Our results show that IL-1β levels were unchanged during the course of RT and after RT, and they were not correlated with RP incidence. This result is similar to the findings of Kim et al³⁵ and Stenmark et al,⁴⁰ but other scholars observed that the plasma IL-1β levels were associated with RP.⁴¹ The discrepancies in the IL-1β levels reported by scholars exist; however, the reasons for this are unclear. Numerous factors may confound the predictive value of IL-1β. We consider the following reasons for this finding. First, the patients in the RP group showed a higher level of IL-1β than did the NRP group; there was not a fundamental difference. In the RP group, plasma IL-1β levels tended to rise with increases in the radiation dose (after 40 Gy irradiation), but no statistical difference was observed. Our findings may be attributed to the patient population and sample size differences. If the sample size is increased, there may be a surprising discovery. Second, because cytokines are relatively fragile molecules, sample collection, processing, and differences in laboratory testing technology can also lead to differences in the various laboratory measurements. The use of a larger cohort of patients and longer follow-up data on the cytokine analysis of blood samples in the future will be very helpful in predicting RP.
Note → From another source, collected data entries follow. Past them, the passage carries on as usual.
/-- Saved contexts of a partition and those being saved, which hold its save slots (R372). -/
def Mod.slotsUsed (m : Mod) (p : Nat) : Nat :=
  (m.sched.saved.filter fun e => e.2.ctx.part.val == p).length +
  (m.sched.evicting.filter fun e => (m.ctx (e.1 / 4) (e.1 % 4)).part.val == p).length
/-- Parked-waiter entries of an I/O die in use. -/
def Mod.parkedUsed (m : Mod) (iod : Nat) : Nat :=
  (m.sched.saved.filter fun e => e.2.parked && e.2.iod.val == iod).length +
  (m.sched.evicting.filter fun e =>
    let c := m.ctx (e.1 / 4) (e.1 % 4)
    c.wait.isSome && (match c.task with
      | some k => m.iodOfTask k == iod
      | none => false)).length

/-- Is a context halted (Table 13.2), wherever it is? -/
def Ctx.isHalted (c : Ctx) : Bool := c.handle.isSome && !c.single

/-- Could a context be evicted, slots and entries apart (R369)? -/
def Mod.victimOk (m : Mod) (t : TileId) (s : SaddleId) : Bool :=
  let c := m.ctx t.val s.val
  (c.st == .halted || (c.st == .blocked && c.evictable)) && c.ending.isNone &&
  !(m.sched.evicting.has (saddleKey t s)) && (match c.acc with
    | some a => !a.held
    | none => true)

/-- A save slot is free for a victim's partition; a parked entry is free for a victim that waits. -/
def Mod.slotFree (m : Mod) (p : Nat) : Bool := decide (m.slotsUsed p < m.parN (pSchSaveSlots + p))
def Mod.parkFree (m : Mod) (c : Ctx) : Bool :=
  c.wait.isNone || (match c.task with
    | some k => decide (m.parkedUsed (m.iodOfTask k) < 16384)
    | none => true)

/-- Placement by eviction: the tile's victim in the order of R370. -/
def Mod.placeEvict (m : Mod) (k : Task) (t : TileId) : Option Place :=
  let vs := saddles.filter fun i =>
    m.victimOk t i && (m.roomFor t i k).isSome && m.parkFree (m.ctx t.val i.val)
  let key (i : SaddleId) : List Int :=
    let c := m.ctx t.val i.val
    [if c.st == .halted then 0 else 1, (if c.st == .halted then 0 else c.blockedAt : Nat), i.val]
  match leastBy key vs with
  | none => none
  | some s => match m.roomFor t s k with
    | none => none
    | some r => some ⟨t, s, r.1, r.2, true, m.splitCost t.val r.2 + m.switchCost (m.ctx t.val s.val)⟩

/-- Tiles of a partition that work may be placed on (R381). -/
def Mod.usable (m : Mod) (p : Nat) : List TileId :=
  (m.tilesOf p).filter fun t =>
    !(m.tile t.val).fenced && !(m.tile t.val).testing && (m.half (halfOfTile t.val)).state == 0

/-- Tiles for a task: a retry keeps to the group of the tile that failed while the group has an unfenced tile that has not failed on
the task, and never returns to that tile (03 R112, R117). -/
def Mod.eligible (m : Mod) (k : Task) : List TileId :=
  let l := m.usable k.part.val
  match k.avoid with
  | [] => l
  | a :: _ =>
    let l := l.filter fun t => t != a
    let g := l.filter fun t => groupOfTile t.val == groupOfTile a.val
    if g.all fun t => k.avoid.contains t then l else g

/-- Tags of a task that the directory places on a tile (R380). -/
def Mod.nres (m : Mod) (k : Task) (t : TileId) : Nat :=
  let l := m.sched.dir.getD (dieOfTile t.val) []
  ([0, 1, 2, 3].filter fun i => k.desc.getLsbD (312 + i) &&
    l.any fun e => e.part == k.part && e.tag == descTag k.desc i && e.tile == t).length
A variety of factors lead to radiation-induced lung injury.¹³ The general characteristics of patients included age, sex, smoking history, chemotherapy, tumor location, and radiation dose. This study demonstrated that the therapeutic radiation dose was linked to the risk of RP. A contrastive analysis of the RP group and the NRP group in terms of the dosimetric parameters showed that NTCP, GTV, V₅ (%), V₁₀ (%), V₂₀ (%), and MLD of radiation were not significant factors of RP. This indicates that the contributions of the dosimetric parameters are the same in the RP group and the NRP group, and that the dose of normal tissue can be calculated within and limited to the clinical setting. The dosimetric factors should not be taken into consideration for the molecular biological events that may be responsible for RP.

Conclusion

We showed that plasma TGF-β1 levels were highly (sevenfold) elevated during and after RT in the RP group. Conversely, the plasma TGF-β1 levels were steady throughout RT in the NRP group. We propose that TGF-β1 should be used as a predictor for RP. Patients with lower levels of plasma ACE were prone to RP. This study demonstrated that the application of the therapeutic dose was linked with the risk of RP. In short, the essence of RP includes increased expression of inflammatory cytokines, and cascade process reaction. The findings associated with cytokine TGF-β1 and ACE have profound implications for forecasting, preventing, and treating radiation-induced lung injury. In addition, damage to the stromal cells and endothelial cells cannot be neglected during radiation reactions.

Disclosure

The authors report no conflicts of interest in this work.